Lucene's main data structure is inverted index, a big hashmap use the term as the key and document list as the value. It's very good at searching by terms.

But it's not so good for other tasks, like sorting, faceting or highlighting. As of Lucene 4.0, a new structure was introduced, the DocValues.

For example, our sorting code example uses DocValue field to sort the results: How to sort Lucene search results

The idea is uninvert the inverted index. This is exactly what the term vector do. Any performance problem can be solved by another inverting in Lucene, that is what Lucene is all about.

Searching is about find document ids with given terms, other tasks are inverse, given document ids to find the values contained in the document. Inverted index and stored field are not good at that in its nature. Because the data is stored sparsely.
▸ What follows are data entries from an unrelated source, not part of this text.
-- ==== Sys2Proof/Machine/LaneCross.lean ====
section
/-!
DEFINITION. The pixel instructions and the cross-lane instructions (05 R138 to R147).
-/

namespace Sys2Proof.Machine

/-! ## Pixels -/

/-- The sample depth of a form: y422b10, y422b12, c444b10, c444b12 (R78). -/
def pxDepth (f : BitVec 2) : Nat := if f = 0#2 ∨ f = 2#2 then 10 else 12
/-- The pixels of a pgroup (R78). -/
def pxCount (f : BitVec 2) : Nat := if f = 2#2 then 4 else 2
/-- The samples that pixel `p` takes its three components from (R78, R138). -/
def pxSamples (f : BitVec 2) (p : Nat) : List Nat :=
  if f.toNat < 2 then [0, 1 + 2 * p, 2] else [3 * p, 3 * p + 1, 3 * p + 2]
/-- Where bit `n` of a pgroup's bit string stands in its little-endian bytes (R79). -/
def pxBit (n : Nat) : Nat := 8 * (n / 8) + 7 - n % 8
/-- Sample `j` of a pgroup (R79). -/
def pgSample (q : Nat) (w j : Nat) : Nat :=
  (List.range w).foldl (fun acc i => 2 * acc + b2n (q.testBit (pxBit (j * w + i)))) 0
/-- Sample `j` of a pgroup replaced (R79, R139). -/
def pgPut (q : QWord) (w j v : Nat) : QWord :=
  (List.range w).foldl (fun acc i =>
    let m : QWord := 1#128 <<< pxBit (j * w + i)
    if v.testBit (w - 1 - i) then acc ||| m else acc &&& ~~~m) q

/-- The components of a pixel (R138). -/
def pxUnpack (f : BitVec 2) (q : QWord) (p : Nat) : DWord :=
  if pxCount f ≤ p then 0
  else BitVec.ofNat 64 (((pxSamples f p).map (pgSample q.toNat (pxDepth f))).foldr
    (fun x acc => x + 65536 * acc) 0)
/-- A pixel's components put into a pgroup (R139). -/
def pxPack (f : BitVec 2) (q : QWord) (c : DWord) (p : Nat) : QWord :=
  let w := pxDepth f
  if pxCount f ≤ p then q
  else
    let put (acc : QWord) (k : Nat) : QWord :=
      pgPut acc w ((pxSamples f p).getD k 0) (min (c.extractLsb' (16 * k) 16).toNat (2 ^ w - 1))
    if f.toNat < 2 ∧ p = 1 then put q 1 else put (put (put q 0) 1) 2

/-- pxunpk (R138). -/
def execPxunpk (f : BitVec 2) (d a : Code) (b : BSrc) (s : State) : Host.Outcome State Fault Refusal :=
  s.alu (bCodes b) d fun e t =>
    t.write64 e d (pxUnpack f (e.read128 t a) (fieldNat (e.readB t b) 1 0))
/-- pxpack (R139). -/
def execPxpack (f : BitVec 2) (d a : Code) (b : BSrc) (s : State) : Host.Outcome State Fault Refusal :=
  s.alu (bCodes b) d fun e t =>
    t.write128 e d (pxPack f (e.read128 t d) (e.read64 t a) (fieldNat (e.readB t b) 1 0))

/-! ## Groups -/

/-- Source queues popped for each thread of a run in turn, before any of them computes (R143, R201): the
state, whether some thread left the run, whether the run has to park. -/
def popEach (r : Run) (cs : List Code) : List TRef → State → Bool → State × Bool × Bool
  | [], s, l => (s, l, false)
  | t :: ts, s, l => match popAll s r t cs s with
    | (s1, none) => popEach r cs ts s1 l
    | (_, some (.ok s1)) => popEach r cs ts s1 l
    | (_, some (.trap s1 ti)) => popEach r cs ts ((s1.leaveRun r.key t).raise t ti) true
    | (_, some (.leave s1)) => popEach r cs ts (s1.leaveRun r.key t) true
    | (_, some (.park s1 _)) => (s1, l, true)

/-- The group of a thread among the threads that execute the word: those of its crew with an equal mask
whose bit the mask has, and the thread itself (R142). -/
def groupOf (e : LaneEnv) (m : Code) (xs : List Thread) (t : Thread) : List Thread :=
  let mt := e.mask t m
  xs.filter fun u => u.cid == t.cid && (u.tid == t.tid || (mt.getLsbD u.tid && e.mask u m == mt))
/-- The contributors of a group (R142). -/
def contributors (g : List Thread) : List Thread := g.filter fun u => !u.helper

/-- Every thread of the run takes its result from its group (R142, R143). -/
def State.crossMap (s : State) (r : Run) (m : Code) (f : LaneEnv → List Thread → Thread → Thread) : State :=
  let todo := (s.run r.key).todo
  let xs := todo.map s.thread
  let g (t : Thread) : Thread :=
    let e := s.env r t.cid
    if todo.contains t.ref then f e (groupOf e m xs t) t else t
  { s with threads := s.threads.map g }

/-- A cross-lane word is complete for a thread: its push, if it has one, has succeeded, and the elements that it has
popped are used up; `after` is what else changes then (R51, R143, R201). -/
def crossEnd (pops : Bool) (after : LaneEnv → Thread → Thread) (r : Run) (s : State) (t : TRef) : ThrRes :=
  match pushLast r s t s with
  | .ok s1 => .ok (s1.updThread t fun x => after (s.env r t.cid) { x with
      qin := x.qin.filter fun p => p.1 != r.wordAddr, regionPc := if pops then r.nextInstr else x.regionPc })
  | res => res

/-- A cross-lane word (R142, R143): `f` gives each thread its result, `after` what changes once the word is complete for
it. All groups are formed before any thread pushes, so that a thread whose own push traps is present for the others,
which R142 does not say (log entry 108, DESIGN CHOICE). -/
def State.cross (s : State) (srcs : List Code) (d m : Code) (f : LaneEnv → List Thread → Thread → Thread)
    (after : LaneEnv → Thread → Thread := fun _ t => t) : Host.Outcome State Fault Refusal :=
  match s.current with
  | none => .fault .noRun
  | some r =>
    let cs := queueCodes srcs
    if (d :: srcs).any isQueueCode then
      if isQueueCode d && r.todo.all fun t => (s.thread t).qout.isSome then
        .next (laneLoop (crossEnd (!cs.isEmpty) after r) r.key r.todo false s)
      else match popEach r cs r.todo s false with
        | (s1, l, true) => .next (s1.parkRun r.key l .queue)
        | (s1, l, false) =>
          let s2 := s1.crossMap r m f
          .next (laneLoop (crossEnd (!cs.isEmpty) after r) r.key (s2.run r.key).todo l s2)
    else .next ((s.crossMap r m fun e g t => after e (f e g t)).finishWord r.key false)

/-- The pick and quad operations: `j` gives the lane to read from (R144). -/
def State.pick (s : State) (d a : Code) (b : BSrc) (m : Code) (j : Nat → Word → Option Nat) :
    Host.Outcome State Fault Refusal :=
  s.cross (a :: bCodes b) d m fun e g t =>
    let src := match j t.tid (e.readB t b) with
      | none => t
      | some n => (g.find? fun u => u.tid == n).getD t
    t.write32 e d (e.read32 src a)

/-- The lane `n` steps back or forward, wrapping when bit 6 of b is set (R144). -/
def backLane (t : Nat) (b : Word) : Option Nat :=
  let n := fieldNat b 5 0
  if bit b 6 then some ((t + 64 - n) % 64) else if n ≤ t then some (t - n) else none
def fwdLane (t : Nat) (b : Word) : Option Nat :=
  let n := fieldNat b 5 0
  if bit b 6 then some ((t + n) % 64) else if t + n < 64 then some (t + n) else none

/-- xl.pick (R144). -/
def execXlPick (d a : Code) (b : BSrc) (m : Code) (s : State) : Host.Outcome State Fault Refusal :=
  s.pick d a b m fun _ x => some (fieldNat x 5 0)
/-- xl.back (R144). -/
def execXlBack (d a : Code) (b : BSrc) (m : Code) (s : State) : Host.Outcome State Fault Refusal :=
  s.pick d a b m backLane
/-- xl.fwd (R144). -/
def execXlFwd (d a : Code) (b : BSrc) (m : Code) (s : State) : Host.Outcome State Fault Refusal :=
  s.pick d a b m fwdLane
/-- xl.flip (R144). -/
def execXlFlip (d a : Code) (b : BSrc) (m : Code) (s : State) : Host.Outcome State Fault Refusal :=
  s.pick d a b m fun t x => some (t ^^^ fieldNat x 5 0)
/-- quad.swap.h (R144). -/
def execQuadSwapH (d a m : Code) (s : State) : Host.Outcome State Fault Refusal :=
  s.pick d a (.lit 0) m fun t _ => some (t ^^^ 1)
/-- quad.swap.v (R144). -/
def execQuadSwapV (d a m : Code) (s : State) : Host.Outcome State Fault Refusal :=
  s.pick d a (.lit 0) m fun t _ => some (t ^^^ 2)
/-- quad.swap.d (R144). -/
def execQuadSwapD (d a m : Code) (s : State) : Host.Outcome State Fault Refusal :=
  s.pick d a (.lit 0) m fun t _ => some (t ^^^ 3)
/-- quad.bcast (R144). -/
def execQuadBcast (d a : Code) (b : BSrc) (m : Code) (s : State) : Host.Outcome State Fault Refusal :=
  s.pick d a b m fun t x => some (t / 4 * 4 + fieldNat x 1 0)

/-- The 64-bit set of the threads of a list. -/
def threadMask (ts : List Thread) : DWord := ts.foldl (fun acc t => acc ||| (1#64 <<< t.tid)) 0

/-- xl.mask (R145). -/
def execXlMask (d : Code) (p : BitVec 3) (m : Code) (s : State) : Host.Outcome State Fault Refusal :=
  s.cross [] d m fun e g t => t.write64 e d (threadMask ((contributors g).filter fun u => u.pred p))
/-- xl.any (R145). -/
def execXlAny (p x : BitVec 3) (m : Code) (s : State) : Host.Outcome State Fault Refusal :=
  s.cross [] 120#7 m fun e g t => t.writePred e p ((contributors g).any fun u => u.pred x)
/-- xl.all (R145). -/
def execXlAll (p x : BitVec 3) (m : Code) (s : State) : Host.Outcome State Fault Refusal :=
  s.cross [] 120#7 m fun e g t => t.writePred e p ((contributors g).all fun u => u.pred x)
/-- xl.same (R145). -/
def execXlSame (d a m : Code) (s : State) : Host.Outcome State Fault Refusal :=
  s.cross [a] d m fun e g t =>
    t.write64 e d (threadMask ((contributors g).filter fun u => e.read32 u a == e.read32 t a))

/-! ## Reductions and scans -/

/-- The integer reductions 0 to 7 and their identities (R56, R146). -/
def redOp (j : Nat) : Word → Word → Word :=
  match j with
  | 0 => (· + ·) | 1 => minS | 2 => maxS | 3 => minU | 4 => maxU | 5 => (· &&& ·) | 6 => (· ||| ·)
  | _ => (· ^^^ ·)
def redId (j : Nat) : Word :=
  match j with
  | 1 => 0x7fffffff#32 | 2 => 0x80000000#32 | 3 => 0xffffffff#32 | 5 => 0xffffffff#32 | _ => 0

/-- A reduction of words by operation j (R146). -/
def LaneEnv.fold (e : LaneEnv) (t : Thread) (j : Nat) (xs : List Word) : Word :=
  let code (w : Word) : Nat := fp32.flush e.daz w.toNat
  if j < 8 then xs.foldl (redOp j) (redId j)
  else if j = 8 then
    let md := e.rnd t 0#3 0
    if xs.isEmpty then 0
    else BitVec.ofNat 32 (e.out fp32 (fp32.round md (.sum md.down (xs.map e.f32v))))
  else if j = 9 then
    BitVec.ofNat 32 (e.out fp32 (xs.foldl (fun acc w => nanBoth Fmt.minCode fp32 acc (code w)) 0x7f800000))
  else
    BitVec.ofNat 32 (e.out fp32 (xs.foldl (fun acc w => nanBoth Fmt.maxCodeOf fp32 acc (code w)) 0xff800000))

/-- The threads of a list in ascending index. -/
def byTid (ts : List Thread) : List Thread := ts.mergeSort fun x y => x.tid ≤ y.tid

/-- xl.fold (R146). -/
def execXlFold (j : BitVec 4) (d a m : Code) (s : State) : Host.Outcome State Fault Refusal :=
  s.cross [a] d m (fun e g t => t.write32 e d (e.fold t j.toNat ((byTid (contributors g)).map fun u => e.read32 u a)))
    fun e t => if j = 8#4 then t.countStoch e 0#3 1 else t

/-- The start of a thread's segment (R147). -/
def segStart (h : DWord) (t : Nat) : Nat :=
  (List.range (t + 1)).foldl (fun acc u => if h.getLsbD u then u else acc) 0

/-- A scan: `start` gives a thread's first lane (R147). -/
def State.scan (s : State) (incl : Bool) (j : BitVec 3) (srcs : List Code) (d a m : Code)
    (start : LaneEnv → Thread → Nat) : Host.Outcome State Fault Refusal :=
  s.cross srcs d m fun e g t =>
    let s0 := start e t
    let us := (byTid (contributors g)).filter fun u =>
      decide (s0 ≤ u.tid) && (decide (u.tid < t.tid) || incl && u.tid == t.tid)
    t.write32 e d (e.fold t j.toNat (us.map fun u => e.read32 u a))

/-- scan.incl (R147). -/
def execScanIncl (j : BitVec 3) (d a m : Code) (s : State) : Host.Outcome State Fault Refusal :=
  s.scan true j [a] d a m fun _ _ => 0
/-- scan.excl (R147). -/
def execScanExcl (j : BitVec 3) (d a m : Code) (s : State) : Host.Outcome State Fault Refusal :=
  s.scan false j [a] d a m fun _ _ => 0
/-- scan.seg.incl (R147). -/
def execScanSegIncl (j : BitVec 3) (d a : Code) (b : BSrc) (m : Code) (s : State) :
    Host.Outcome State Fault Refusal :=
  s.scan true j [a] d a m fun e t => segStart (e.readB64 t b) t.tid
/-- scan.seg.excl (R147). -/
def execScanSegExcl (j : BitVec 3) (d a : Code) (b : BSrc) (m : Code) (s : State) :
    Host.Outcome State Fault Refusal :=
  s.scan false j [a] d a m fun e t => segStart (e.readB64 t b) t.tid

end Sys2Proof.Machine
end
When we are only interesting in a column, this data format is very inefficient. The solution is column based data structure, store the all the data of a field in a compact column. Data are stored continuously, combined with the operating system mapped files, read out all data from a column is very efficient. Actually, even you only read one field of a record, you may already read the surrounding field of the same attribute into the memory. When you perform aggregation queries like max,avg, column database can be very fast.

Column databases are usually used in data analytics, business intelligence, data mining, reporting and OLAP systems.

For example, sorting, when all the matched documents are found, Lucene need to get a value of a field of each of them, usually not analyzed, single term field and sort them. The document set can be very large. And retrieve value from index is expensive, involves a lot of disk seeks.

Sorting itself may very fast, but load all these data from disk is slow.

The solution is uninvert, build another index from document id to value, document id becomes term, and the single not analyzed field which used to be the term now becomes document.

In this sense, it is indeed uninverted, but doesn't necessarily has to be the same as Lucene invert index for search. Each document id is pointed to exactly one value. Instead it uses columnar data structure introduced in databases like Cassandra.

Here is how to add a field that will be sorted

 
        doc.add(new SortedDocValuesField ("date", new BytesRef(date) ));
        doc.add(new StoredField("date", date));